### INSTRUCTIONS TO FOLLOW
How many lines of the data include the string "plainOk"? State the number and nothing else.

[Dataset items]
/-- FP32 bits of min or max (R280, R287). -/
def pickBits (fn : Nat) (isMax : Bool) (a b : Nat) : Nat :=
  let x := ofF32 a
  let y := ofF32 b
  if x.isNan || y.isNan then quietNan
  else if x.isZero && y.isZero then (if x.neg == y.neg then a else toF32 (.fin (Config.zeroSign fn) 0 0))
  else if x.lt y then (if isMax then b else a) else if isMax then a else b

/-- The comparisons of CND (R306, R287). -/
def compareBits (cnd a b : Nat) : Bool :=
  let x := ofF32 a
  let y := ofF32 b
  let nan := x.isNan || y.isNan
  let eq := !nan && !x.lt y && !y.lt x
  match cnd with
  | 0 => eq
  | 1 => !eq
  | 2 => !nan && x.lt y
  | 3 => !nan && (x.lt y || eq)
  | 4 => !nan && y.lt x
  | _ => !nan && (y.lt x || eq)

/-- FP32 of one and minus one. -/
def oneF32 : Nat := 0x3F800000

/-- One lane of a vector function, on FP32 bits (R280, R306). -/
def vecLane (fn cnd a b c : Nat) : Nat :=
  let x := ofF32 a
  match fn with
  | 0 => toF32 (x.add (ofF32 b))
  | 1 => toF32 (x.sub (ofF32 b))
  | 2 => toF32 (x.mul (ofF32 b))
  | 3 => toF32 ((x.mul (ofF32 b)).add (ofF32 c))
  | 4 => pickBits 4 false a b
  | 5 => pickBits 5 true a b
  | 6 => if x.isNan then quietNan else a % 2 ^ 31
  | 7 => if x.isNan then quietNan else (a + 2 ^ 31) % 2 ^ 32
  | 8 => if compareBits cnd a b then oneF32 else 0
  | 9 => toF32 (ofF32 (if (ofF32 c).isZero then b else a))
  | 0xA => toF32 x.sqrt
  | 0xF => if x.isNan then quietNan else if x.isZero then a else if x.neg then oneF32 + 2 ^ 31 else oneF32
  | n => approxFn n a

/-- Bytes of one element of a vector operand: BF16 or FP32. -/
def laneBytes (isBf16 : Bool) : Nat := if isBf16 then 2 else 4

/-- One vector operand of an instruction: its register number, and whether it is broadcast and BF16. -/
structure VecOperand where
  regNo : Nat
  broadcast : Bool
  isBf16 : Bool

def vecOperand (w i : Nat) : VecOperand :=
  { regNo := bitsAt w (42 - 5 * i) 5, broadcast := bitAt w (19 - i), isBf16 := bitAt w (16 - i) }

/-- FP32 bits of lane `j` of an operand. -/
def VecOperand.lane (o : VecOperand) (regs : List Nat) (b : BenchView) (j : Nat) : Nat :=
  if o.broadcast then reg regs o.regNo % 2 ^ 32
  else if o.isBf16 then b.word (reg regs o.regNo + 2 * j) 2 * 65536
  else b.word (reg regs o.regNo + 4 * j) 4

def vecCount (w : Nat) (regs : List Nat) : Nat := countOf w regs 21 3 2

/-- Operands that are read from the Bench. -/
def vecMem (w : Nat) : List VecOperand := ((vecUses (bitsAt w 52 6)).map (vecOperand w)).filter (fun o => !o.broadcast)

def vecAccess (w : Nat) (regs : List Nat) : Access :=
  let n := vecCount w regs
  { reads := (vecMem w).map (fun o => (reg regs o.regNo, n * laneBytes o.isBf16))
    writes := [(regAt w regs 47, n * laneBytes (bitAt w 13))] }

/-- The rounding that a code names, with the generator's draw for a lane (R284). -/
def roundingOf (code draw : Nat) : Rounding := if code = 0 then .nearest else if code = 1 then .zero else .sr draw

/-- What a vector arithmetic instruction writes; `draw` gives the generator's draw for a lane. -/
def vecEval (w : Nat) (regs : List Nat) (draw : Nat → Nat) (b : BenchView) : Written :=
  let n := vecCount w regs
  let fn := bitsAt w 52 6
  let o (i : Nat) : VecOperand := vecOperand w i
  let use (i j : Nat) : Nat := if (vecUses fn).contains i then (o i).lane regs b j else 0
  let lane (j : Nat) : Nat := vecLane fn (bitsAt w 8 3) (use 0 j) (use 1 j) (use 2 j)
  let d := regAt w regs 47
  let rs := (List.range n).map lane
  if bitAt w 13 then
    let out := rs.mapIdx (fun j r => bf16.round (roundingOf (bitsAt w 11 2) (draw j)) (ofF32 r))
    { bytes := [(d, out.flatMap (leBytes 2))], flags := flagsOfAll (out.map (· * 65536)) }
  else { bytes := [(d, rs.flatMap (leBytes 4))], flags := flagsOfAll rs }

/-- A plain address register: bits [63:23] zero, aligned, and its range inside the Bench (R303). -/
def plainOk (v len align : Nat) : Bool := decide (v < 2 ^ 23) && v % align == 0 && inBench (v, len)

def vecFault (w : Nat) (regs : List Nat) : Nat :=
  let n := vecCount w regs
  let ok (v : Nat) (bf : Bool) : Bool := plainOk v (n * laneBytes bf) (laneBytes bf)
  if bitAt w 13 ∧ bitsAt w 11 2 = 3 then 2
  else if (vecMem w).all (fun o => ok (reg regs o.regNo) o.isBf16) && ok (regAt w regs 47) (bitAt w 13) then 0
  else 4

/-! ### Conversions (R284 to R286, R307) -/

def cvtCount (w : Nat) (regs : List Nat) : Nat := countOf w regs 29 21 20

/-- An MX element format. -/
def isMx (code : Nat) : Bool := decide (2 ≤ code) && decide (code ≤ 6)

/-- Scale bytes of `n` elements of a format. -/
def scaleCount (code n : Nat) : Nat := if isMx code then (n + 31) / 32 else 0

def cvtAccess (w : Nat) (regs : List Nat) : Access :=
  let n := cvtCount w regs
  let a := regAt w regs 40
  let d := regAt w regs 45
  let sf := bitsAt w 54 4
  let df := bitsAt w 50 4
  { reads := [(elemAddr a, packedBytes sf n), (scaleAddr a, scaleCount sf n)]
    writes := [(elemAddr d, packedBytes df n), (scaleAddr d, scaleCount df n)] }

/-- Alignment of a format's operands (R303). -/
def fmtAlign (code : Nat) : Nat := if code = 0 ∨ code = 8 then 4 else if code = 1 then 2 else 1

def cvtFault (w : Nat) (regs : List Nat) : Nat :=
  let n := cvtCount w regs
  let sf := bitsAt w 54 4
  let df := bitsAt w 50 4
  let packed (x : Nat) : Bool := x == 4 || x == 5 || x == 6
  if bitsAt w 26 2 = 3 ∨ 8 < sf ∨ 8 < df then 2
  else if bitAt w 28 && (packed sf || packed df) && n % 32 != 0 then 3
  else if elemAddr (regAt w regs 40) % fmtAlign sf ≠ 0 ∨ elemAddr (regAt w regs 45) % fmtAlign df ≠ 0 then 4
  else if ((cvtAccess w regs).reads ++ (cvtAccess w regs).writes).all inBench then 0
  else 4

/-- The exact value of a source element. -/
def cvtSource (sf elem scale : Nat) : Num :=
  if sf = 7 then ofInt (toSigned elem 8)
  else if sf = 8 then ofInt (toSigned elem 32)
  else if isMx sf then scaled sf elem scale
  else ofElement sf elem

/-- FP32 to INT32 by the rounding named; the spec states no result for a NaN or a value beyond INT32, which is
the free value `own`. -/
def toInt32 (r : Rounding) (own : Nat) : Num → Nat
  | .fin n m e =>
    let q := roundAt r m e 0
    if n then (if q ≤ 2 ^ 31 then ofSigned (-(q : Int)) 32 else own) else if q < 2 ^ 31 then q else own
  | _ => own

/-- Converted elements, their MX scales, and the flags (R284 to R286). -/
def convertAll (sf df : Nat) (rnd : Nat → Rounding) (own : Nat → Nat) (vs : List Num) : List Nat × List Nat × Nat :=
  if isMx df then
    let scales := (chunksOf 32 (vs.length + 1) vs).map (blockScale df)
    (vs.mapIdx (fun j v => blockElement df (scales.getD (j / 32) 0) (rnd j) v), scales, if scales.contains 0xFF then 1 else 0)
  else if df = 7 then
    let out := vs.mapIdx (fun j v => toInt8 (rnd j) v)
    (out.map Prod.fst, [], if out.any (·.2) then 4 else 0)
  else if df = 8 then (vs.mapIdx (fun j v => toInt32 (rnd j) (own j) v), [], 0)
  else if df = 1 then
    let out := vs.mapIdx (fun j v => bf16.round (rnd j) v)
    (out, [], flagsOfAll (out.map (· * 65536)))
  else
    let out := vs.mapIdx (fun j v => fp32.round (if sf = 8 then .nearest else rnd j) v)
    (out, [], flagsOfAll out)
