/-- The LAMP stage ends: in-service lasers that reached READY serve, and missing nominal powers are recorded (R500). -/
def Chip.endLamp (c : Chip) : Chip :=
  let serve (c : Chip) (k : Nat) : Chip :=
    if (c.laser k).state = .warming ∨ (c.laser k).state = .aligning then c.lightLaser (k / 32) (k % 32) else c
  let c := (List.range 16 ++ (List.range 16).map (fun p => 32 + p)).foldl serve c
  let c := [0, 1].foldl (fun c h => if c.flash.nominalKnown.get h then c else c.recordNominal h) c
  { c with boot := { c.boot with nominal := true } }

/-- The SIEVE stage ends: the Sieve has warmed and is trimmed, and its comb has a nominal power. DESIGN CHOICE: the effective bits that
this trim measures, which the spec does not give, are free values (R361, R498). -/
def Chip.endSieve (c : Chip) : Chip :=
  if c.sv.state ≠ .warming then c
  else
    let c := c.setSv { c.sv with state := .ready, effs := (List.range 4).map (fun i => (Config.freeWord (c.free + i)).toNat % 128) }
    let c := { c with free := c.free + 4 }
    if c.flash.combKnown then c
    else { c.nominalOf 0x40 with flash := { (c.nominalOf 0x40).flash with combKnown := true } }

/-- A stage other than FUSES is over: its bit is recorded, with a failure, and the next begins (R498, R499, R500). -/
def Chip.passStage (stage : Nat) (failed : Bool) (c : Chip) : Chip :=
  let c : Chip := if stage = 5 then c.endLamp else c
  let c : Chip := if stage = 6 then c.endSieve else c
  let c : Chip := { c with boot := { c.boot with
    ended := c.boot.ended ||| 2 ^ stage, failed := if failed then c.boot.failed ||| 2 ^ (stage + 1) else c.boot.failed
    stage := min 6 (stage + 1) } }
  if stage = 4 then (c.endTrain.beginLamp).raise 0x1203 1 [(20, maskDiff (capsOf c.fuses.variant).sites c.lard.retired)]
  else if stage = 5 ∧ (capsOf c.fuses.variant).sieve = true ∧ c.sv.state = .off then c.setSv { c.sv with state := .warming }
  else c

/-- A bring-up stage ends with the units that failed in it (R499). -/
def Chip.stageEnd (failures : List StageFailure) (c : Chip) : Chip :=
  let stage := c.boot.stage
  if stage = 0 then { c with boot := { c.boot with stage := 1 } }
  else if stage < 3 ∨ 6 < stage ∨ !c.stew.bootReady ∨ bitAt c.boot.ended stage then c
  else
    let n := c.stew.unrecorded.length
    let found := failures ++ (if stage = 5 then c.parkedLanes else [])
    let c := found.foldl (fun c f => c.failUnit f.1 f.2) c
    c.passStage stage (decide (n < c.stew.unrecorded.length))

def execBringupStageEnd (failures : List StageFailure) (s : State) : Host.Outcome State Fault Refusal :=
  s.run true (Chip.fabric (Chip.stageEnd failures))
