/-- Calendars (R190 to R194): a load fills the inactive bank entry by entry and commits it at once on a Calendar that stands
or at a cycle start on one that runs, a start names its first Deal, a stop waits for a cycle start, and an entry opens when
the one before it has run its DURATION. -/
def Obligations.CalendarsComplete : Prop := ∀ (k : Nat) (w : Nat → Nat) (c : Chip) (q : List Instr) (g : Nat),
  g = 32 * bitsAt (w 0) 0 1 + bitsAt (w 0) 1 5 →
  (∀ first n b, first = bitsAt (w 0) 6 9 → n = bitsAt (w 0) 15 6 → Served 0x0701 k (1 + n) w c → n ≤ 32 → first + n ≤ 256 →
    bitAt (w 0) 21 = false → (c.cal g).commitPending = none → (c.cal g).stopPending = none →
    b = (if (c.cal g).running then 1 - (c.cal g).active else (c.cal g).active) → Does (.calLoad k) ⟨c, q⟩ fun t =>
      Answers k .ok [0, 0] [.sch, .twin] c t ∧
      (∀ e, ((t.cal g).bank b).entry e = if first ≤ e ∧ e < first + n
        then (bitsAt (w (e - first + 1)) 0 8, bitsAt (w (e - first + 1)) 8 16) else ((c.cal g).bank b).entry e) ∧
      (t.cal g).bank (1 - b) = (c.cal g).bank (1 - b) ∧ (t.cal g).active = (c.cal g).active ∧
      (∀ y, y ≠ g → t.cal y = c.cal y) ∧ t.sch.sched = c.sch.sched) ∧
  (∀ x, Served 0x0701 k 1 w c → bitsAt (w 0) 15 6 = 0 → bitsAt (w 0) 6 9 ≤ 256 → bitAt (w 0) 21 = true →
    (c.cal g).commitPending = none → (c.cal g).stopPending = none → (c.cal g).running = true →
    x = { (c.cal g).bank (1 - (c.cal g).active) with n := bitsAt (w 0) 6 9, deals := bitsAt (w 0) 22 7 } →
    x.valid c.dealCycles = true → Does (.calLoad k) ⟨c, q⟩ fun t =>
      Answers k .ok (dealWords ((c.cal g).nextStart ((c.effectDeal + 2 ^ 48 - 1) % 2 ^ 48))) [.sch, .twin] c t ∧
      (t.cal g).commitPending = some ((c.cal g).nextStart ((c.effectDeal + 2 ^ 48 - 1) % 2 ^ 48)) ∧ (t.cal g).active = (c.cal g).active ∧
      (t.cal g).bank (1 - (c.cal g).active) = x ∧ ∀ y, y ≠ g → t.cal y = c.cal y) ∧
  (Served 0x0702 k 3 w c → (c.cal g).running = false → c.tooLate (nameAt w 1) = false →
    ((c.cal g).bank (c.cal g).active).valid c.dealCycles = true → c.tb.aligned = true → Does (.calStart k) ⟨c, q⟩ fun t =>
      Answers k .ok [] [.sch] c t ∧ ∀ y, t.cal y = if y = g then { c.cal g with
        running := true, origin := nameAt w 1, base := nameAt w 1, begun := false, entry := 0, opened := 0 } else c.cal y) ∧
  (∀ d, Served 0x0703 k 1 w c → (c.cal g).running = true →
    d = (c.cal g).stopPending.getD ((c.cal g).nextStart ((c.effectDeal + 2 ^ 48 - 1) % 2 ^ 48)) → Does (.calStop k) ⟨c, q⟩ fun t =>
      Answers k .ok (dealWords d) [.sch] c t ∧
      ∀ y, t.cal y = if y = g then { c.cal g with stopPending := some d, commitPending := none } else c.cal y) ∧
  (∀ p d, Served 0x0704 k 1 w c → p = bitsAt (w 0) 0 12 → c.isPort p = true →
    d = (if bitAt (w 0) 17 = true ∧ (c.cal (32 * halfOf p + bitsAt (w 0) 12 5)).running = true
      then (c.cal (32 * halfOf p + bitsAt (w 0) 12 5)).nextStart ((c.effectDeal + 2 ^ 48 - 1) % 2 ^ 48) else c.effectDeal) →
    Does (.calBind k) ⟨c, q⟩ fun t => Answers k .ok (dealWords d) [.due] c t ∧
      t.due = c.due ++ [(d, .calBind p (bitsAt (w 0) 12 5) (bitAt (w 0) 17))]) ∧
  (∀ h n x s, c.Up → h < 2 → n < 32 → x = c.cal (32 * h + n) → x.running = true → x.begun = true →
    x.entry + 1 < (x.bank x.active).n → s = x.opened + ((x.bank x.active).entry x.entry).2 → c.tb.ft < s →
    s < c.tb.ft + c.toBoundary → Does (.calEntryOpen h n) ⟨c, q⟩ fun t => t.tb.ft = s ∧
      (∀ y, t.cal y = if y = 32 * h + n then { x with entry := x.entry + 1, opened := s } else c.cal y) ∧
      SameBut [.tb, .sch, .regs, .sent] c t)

### EXERCISE RESULT
2